Large language models (LLMs) are transforming industries, unlocking unprecedented capabilities. It’s an exciting time, but harnessing this power responsibly means navigating a complex web of potential risks—from harmful content to data leaks. Just as data needs robust storage and security, AI models need strong guardrails.

But it seems like new guardrail models pop up every other month, making it tough to know which fits your needs or if you even need one yet. Maybe you’ve heard about protecting against SQL injection, but now there’s talk of “prompt injection” and other novel attacks on LLM applications that constantly emerge. Are you worried about sending your proprietary data to third-party LLM APIs?
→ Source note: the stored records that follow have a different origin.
theorem Laws.RoundTrip.ldp (x0 : Src) (x1 : Dst) (x2 : BitVec 2) (x3 : BitVec 8) : Laws.RoundTrip.Statement (Instr.ldp x0 x1 x2 x3) := by
  intro w he hw
  have hl := layout_8_6_1_5_2_2_8 _ _ _ _ _ _ _ (Option.some.inj he)
  simp [Instr.wf, Instr.srcs, Instr.dsts, Instr.fieldsWf] at hw
  simp [decodeWord, decode6, hl, ifFields, srcOf_srcBits, dstOf_dstBits, hw]

theorem Laws.RoundTrip.stp (x0 : Src) (x1 : Src) (x2 : BitVec 2) (x3 : BitVec 8) : Laws.RoundTrip.Statement (Instr.stp x0 x1 x2 x3) := by
  intro w he hw
  have hl := layout_8_6_6_2_2_8 _ _ _ _ _ _ (Option.some.inj he)
  simp [Instr.wf, Instr.srcs, Instr.dsts, Instr.fieldsWf] at hw
  simp [decodeWord, decode6, hl, ifFields, srcOf_srcBits, hw]

theorem Laws.RoundTrip.tagr (x0 : Src) (x1 : Dst) (x2 : BitVec 8) : Laws.RoundTrip.Statement (Instr.tagr x0 x1 x2) := by
  intro w he hw
  have hl := layout_8_6_1_5_4_8 _ _ _ _ _ _ (Option.some.inj he)
  simp [Instr.wf, Instr.srcs, Instr.dsts, Instr.fieldsWf] at hw
  simp [decodeWord, decode6, hl, ifFields, srcOf_srcBits, dstOf_dstBits, hw]

theorem Laws.RoundTrip.tagw (x0 : Src) (x1 : Src) (x2 : BitVec 8) : Laws.RoundTrip.Statement (Instr.tagw x0 x1 x2) := by
  intro w he hw
  have hl := layout_8_6_6_4_8 _ _ _ _ _ (Option.some.inj he)
  simp [Instr.wf, Instr.srcs, Instr.dsts, Instr.fieldsWf] at hw
  simp [decodeWord, decode6, hl, ifFields, srcOf_srcBits, hw]

theorem Laws.RoundTrip.touch (x0 : Src) (x1 : BitVec 2) (x2 : BitVec 8) : Laws.RoundTrip.Statement (Instr.touch x0 x1 x2) := by
  intro w he hw
  have hl := layout_8_6_6_2_2_8 _ _ _ _ _ _ (Option.some.inj he)
  simp [Instr.wf, Instr.srcs, Instr.dsts, Instr.fieldsWf] at hw
  simp [decodeWord, decode6, hl, ifFields, srcOf_srcBits, hw]

theorem Laws.RoundTrip.ldm (x0 : Src) (x1 : Dst) (x2 : BitVec 2) (x3 : BitVec 2) (x4 : BitVec 8) : Laws.RoundTrip.Statement (Instr.ldm x0 x1 x2 x3 x4) := by
  intro w he hw
  have hl := layout_8_6_1_5_2_2_8 _ _ _ _ _ _ _ (Option.some.inj he)
  simp [Instr.wf, Instr.srcs, Instr.dsts, Instr.fieldsWf] at hw
  simp [decodeWord, decode6, hl, ifFields, srcOf_srcBits, dstOf_dstBits, hw]

theorem Laws.RoundTrip.stm (x0 : Src) (x1 : Src) (x2 : BitVec 2) (x3 : BitVec 2) (x4 : BitVec 8) : Laws.RoundTrip.Statement (Instr.stm x0 x1 x2 x3 x4) := by
  intro w he hw
  have hl := layout_8_6_6_2_2_8 _ _ _ _ _ _ (Option.some.inj he)
  simp [Instr.wf, Instr.srcs, Instr.dsts, Instr.fieldsWf] at hw
  simp [decodeWord, decode6, hl, ifFields, srcOf_srcBits, hw]

theorem Laws.RoundTrip.amo (x0 : Src) (x1 : Src) (x2 : BitVec 4) (x3 : Bool) (x4 : Bool) (x5 : Bool) : Laws.RoundTrip.Statement (Instr.amo x0 x1 x2 x3 x4 x5) := by
  intro w he hw
  have hl := layout_8_6_6_5_4_1_1_1 _ _ _ _ _ _ _ _ (Option.some.inj he)
  simp [Instr.wf, Instr.srcs, Instr.dsts, Instr.fieldsWf] at hw
  simp [decodeWord, decode7, hl, ifFields, srcOf_srcBits, hw]

theorem Laws.RoundTrip.amor (x0 : Src) (x1 : Src) (x2 : Dst) (x3 : BitVec 4) (x4 : Bool) (x5 : Bool) (x6 : Bool) : Laws.RoundTrip.Statement (Instr.amor x0 x1 x2 x3 x4 x5 x6) := by
  intro w he hw
  have hl := layout_8_6_6_5_4_1_1_1 _ _ _ _ _ _ _ _ (Option.some.inj he)
  simp [Instr.wf, Instr.srcs, Instr.dsts, Instr.fieldsWf] at hw
  simp [decodeWord, decode7, hl, ifFields, srcOf_srcBits, dstOf_dstBits, hw]

theorem Laws.RoundTrip.amod (x0 : Src) (x1 : Src) (x2 : BitVec 4) (x3 : Bool) (x4 : Bool) (x5 : Bool) : Laws.RoundTrip.Statement (Instr.amod x0 x1 x2 x3 x4 x5) := by
  intro w he hw
  have hl := layout_8_6_6_5_4_1_1_1 _ _ _ _ _ _ _ _ (Option.some.inj he)
  simp [Instr.wf, Instr.srcs, Instr.dsts, Instr.fieldsWf] at hw
  simp [decodeWord, decode7, hl, ifFields, srcOf_srcBits, hw]

theorem Laws.RoundTrip.cas (x0 : Src) (x1 : Src) (x2 : Dst) (x3 : Bool) (x4 : Bool) (x5 : Bool) (x6 : Bool) : Laws.RoundTrip.Statement (Instr.cas x0 x1 x2 x3 x4 x5 x6) := by
  intro w he hw
  have hl := layout_8_6_6_5_2_1_1_1_1_1 _ _ _ _ _ _ _ _ _ _ (Option.some.inj he)
  simp [Instr.wf, Instr.srcs, Instr.dsts, Instr.fieldsWf] at hw
  simp [decodeWord, decode7, hl, ifFields, srcOf_srcBits, dstOf_dstBits, hw]

theorem Laws.RoundTrip.putsig (x0 : Src) (x1 : Src) (x2 : Src) : Laws.RoundTrip.Statement (Instr.putsig x0 x1 x2) := by
  intro w he hw
  have hl := layout_8_6_6_5_6_1 _ _ _ _ _ _ (Option.some.inj he)
  simp [Instr.wf, Instr.srcs, Instr.dsts, Instr.fieldsWf] at hw
  simp [decodeWord, decode7, hl, ifFields, srcOf_srcBits, hw]

theorem Laws.RoundTrip.putsig2 (x0 : Src) (x1 : Src) (x2 : Src) : Laws.RoundTrip.Statement (Instr.putsig2 x0 x1 x2) := by
  intro w he hw
  have hl := layout_8_6_6_5_6_1 _ _ _ _ _ _ (Option.some.inj he)
  simp [Instr.wf, Instr.srcs, Instr.dsts, Instr.fieldsWf] at hw
  simp [decodeWord, decode7, hl, ifFields, srcOf_srcBits, hw]

theorem Laws.RoundTrip.arm (x0 : Src) (x1 : Src) : Laws.RoundTrip.Statement (Instr.arm x0 x1) := by
  intro w he hw
  have hl := layout_8_6_6_12 _ _ _ _ (Option.some.inj he)
  simp [Instr.wf, Instr.srcs, Instr.dsts, Instr.fieldsWf] at hw
  simp [decodeWord, decode7, hl, ifFields, srcOf_srcBits, hw]

theorem Laws.RoundTrip.waitg (x0 : Src) (x1 : Src) (x2 : Dst) (x3 : BitVec 7) : Laws.RoundTrip.Statement (Instr.waitg x0 x1 x2 x3) := by
  intro w he hw
  have hl := layout_8_6_6_5_7 _ _ _ _ _ (Option.some.inj he)
  simp [Instr.wf, Instr.srcs, Instr.dsts, Instr.fieldsWf] at hw
  simp [decodeWord, decode7, hl, ifFields, srcOf_srcBits, dstOf_dstBits, hw]

theorem Laws.RoundTrip.waitm (x0 : Src) (x1 : Src) (x2 : Dst) (x3 : BitVec 7) : Laws.RoundTrip.Statement (Instr.waitm x0 x1 x2 x3) := by
  intro w he hw
  have hl := layout_8_6_6_5_7 _ _ _ _ _ (Option.some.inj he)
  simp [Instr.wf, Instr.srcs, Instr.dsts, Instr.fieldsWf] at hw
  simp [decodeWord, decode7, hl, ifFields, srcOf_srcBits, dstOf_dstBits, hw]

theorem Laws.RoundTrip.waitc (x0 : BitVec 6) (x1 : BitVec 6) (x2 : BitVec 6) (x3 : BitVec 6) : Laws.RoundTrip.Statement (Instr.waitc x0 x1 x2 x3) := by
  intro w he hw
  have hl := layout_8_6_6_6_6 _ _ _ _ _ (Option.some.inj he)
  simp [decodeWord, decode7, hl, ifFields]

theorem Laws.RoundTrip.waitt (x0 : Src) (x1 : Src) (x2 : Dst) (x3 : BitVec 7) : Laws.RoundTrip.Statement (Instr.waitt x0 x1 x2 x3) := by
  intro w he hw
  have hl := layout_8_6_6_5_7 _ _ _ _ _ (Option.some.inj he)
  simp [Instr.wf, Instr.srcs, Instr.dsts, Instr.fieldsWf] at hw
  simp [decodeWord, decode7, hl, ifFields, srcOf_srcBits, dstOf_dstBits, hw]

theorem Laws.RoundTrip.bar (x0 : Src) (x1 : BitVec 7) : Laws.RoundTrip.Statement (Instr.bar x0 x1) := by
  intro w he hw
  have hl := layout_8_6_11_7 _ _ _ _ (Option.some.inj he)
  simp [Instr.wf, Instr.srcs, Instr.dsts, Instr.fieldsWf] at hw
  simp [decodeWord, decode7, hl, ifFields, srcOf_srcBits, hw]

theorem Laws.RoundTrip.barg (x0 : Src) (x1 : BitVec 7) : Laws.RoundTrip.Statement (Instr.barg x0 x1) := by
  intro w he hw
  have hl := layout_8_6_11_7 _ _ _ _ (Option.some.inj he)
  simp [Instr.wf, Instr.srcs, Instr.dsts, Instr.fieldsWf] at hw
  simp [decodeWord, decode7, hl, ifFields, srcOf_srcBits, hw]

theorem Laws.RoundTrip.sig (x0 : Src) (x1 : Src) : Laws.RoundTrip.Statement (Instr.sig x0 x1) := by
  intro w he hw
  have hl := layout_8_6_6_12 _ _ _ _ (Option.some.inj he)
  simp [Instr.wf, Instr.srcs, Instr.dsts, Instr.fieldsWf] at hw
  simp [decodeWord, decode7, hl, ifFields, srcOf_srcBits, hw]

theorem Laws.RoundTrip.qres (x0 : Src) (x1 : Dst) (x2 : BitVec 7) : Laws.RoundTrip.Statement (Instr.qres x0 x1 x2) := by
  intro w he hw
  have hl := layout_8_6_6_5_7 _ _ _ _ _ (Option.some.inj he)
  simp [Instr.wf, Instr.srcs, Instr.dsts, Instr.fieldsWf] at hw
  simp [decodeWord, decode8, hl, ifFields, srcOf_srcBits, dstOf_dstBits, hw]

theorem Laws.RoundTrip.qpub (x0 : Src) : Laws.RoundTrip.Statement (Instr.qpub x0) := by
  intro w he hw
  have hl := layout_8_6_18 _ _ _ (Option.some.inj he)
  simp [Instr.wf, Instr.srcs, Instr.dsts, Instr.fieldsWf] at hw
  simp [decodeWord, decode8, hl, ifFields, srcOf_srcBits, hw]

theorem Laws.RoundTrip.qpop (x0 : Src) (x1 : Dst) (x2 : BitVec 7) : Laws.RoundTrip.Statement (Instr.qpop x0 x1 x2) := by
  intro w he hw
  have hl := layout_8_6_6_5_7 _ _ _ _ _ (Option.some.inj he)
  simp [Instr.wf, Instr.srcs, Instr.dsts, Instr.fieldsWf] at hw
  simp [decodeWord, decode8, hl, ifFields, srcOf_srcBits, dstOf_dstBits, hw]

theorem Laws.RoundTrip.qrel (x0 : Src) : Laws.RoundTrip.Statement (Instr.qrel x0) := by
  intro w he hw
  have hl := layout_8_6_18 _ _ _ (Option.some.inj he)
  simp [Instr.wf, Instr.srcs, Instr.dsts, Instr.fieldsWf] at hw
  simp [decodeWord, decode8, hl, ifFields, srcOf_srcBits, hw]

theorem Laws.RoundTrip.qpush (x0 : Src) (x1 : Src) (x2 : Dst) (x3 : BitVec 7) : Laws.RoundTrip.Statement (Instr.qpush x0 x1 x2 x3) := by
  intro w he hw
  have hl := layout_8_6_6_5_7 _ _ _ _ _ (Option.some.inj he)
  simp [Instr.wf, Instr.srcs, Instr.dsts, Instr.fieldsWf] at hw
  simp [decodeWord, decode8, hl, ifFields, srcOf_srcBits, dstOf_dstBits, hw]

theorem Laws.RoundTrip.qinfo (x0 : Src) (x1 : Dst) : Laws.RoundTrip.Statement (Instr.qinfo x0 x1) := by
  intro w he hw
  have hl := layout_8_6_6_5_7 _ _ _ _ _ (Option.some.inj he)
  simp [Instr.wf, Instr.srcs, Instr.dsts, Instr.fieldsWf] at hw
  simp [decodeWord, decode8, hl, ifFields, srcOf_srcBits, dstOf_dstBits, hw]

theorem Laws.RoundTrip.qclose (x0 : Src) : Laws.RoundTrip.Statement (Instr.qclose x0) := by
  intro w he hw
  have hl := layout_8_6_18 _ _ _ (Option.some.inj he)
  simp [Instr.wf, Instr.srcs, Instr.dsts, Instr.fieldsWf] at hw
  simp [decodeWord, decode8, hl, ifFields, srcOf_srcBits, hw]

theorem Laws.RoundTrip.tmm (x0 : Src) (x1 : Src) (x2 : Dst) (x3 : Bool) (x4 : BitVec 2) : Laws.RoundTrip.Statement (Instr.tmm x0 x1 x2 x3 x4) := by
  intro w he hw
  have hl := layout_8_6_6_5_4_1_2 _ _ _ _ _ _ _ (Option.some.inj he)
  simp [Instr.wf, Instr.srcs, Instr.dsts, Instr.fieldsWf] at hw
  simp [decodeWord, decode9, hl, ifFields, srcOf_srcBits, dstOf_dstBits, hw]

theorem Laws.RoundTrip.tzero (x0 : Src) (x1 : Dst) (x2 : BitVec 2) : Laws.RoundTrip.Statement (Instr.tzero x0 x1 x2) := by
  intro w he hw
  have hl := layout_8_6_6_5_5_2 _ _ _ _ _ _ (Option.some.inj he)
  simp [Instr.wf, Instr.srcs, Instr.dsts, Instr.fieldsWf] at hw
  simp [decodeWord, decode9, hl, ifFields, srcOf_srcBits, dstOf_dstBits, hw]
Feeling overwhelmed by AI security?

In this series, we’ll break down the critical layers of protection needed for enterprise AI, covering both the familiar ground of application security best practices (which absolutely still apply) and the unique challenges specific to AI. We’ll also reflect how we approach these challenges at Pure Storage:

  • Part 1: What No One Tells You About Securing AI Apps: Demystifying AI Guardrails (You are here!): Understanding how combining DevSecOps with specialized safety models is key to making LLM apps strong, secure, and compliant. 
  • Part 2: Securing the Data Fueling Your LLMs: Strategies for protecting the sensitive information that is used to train models or interact with AI applications, outlining key aspects of the data security approach of Pure Storage.
  • Part 3: Building a Secure Infrastructure Foundation: Ensuring the underlying systems supporting your AI workloads are robust and resilient, creating a fortified, end-to-end security shield that protects every layer, from infrastructure to application, throughout deployment and ongoing monitoring.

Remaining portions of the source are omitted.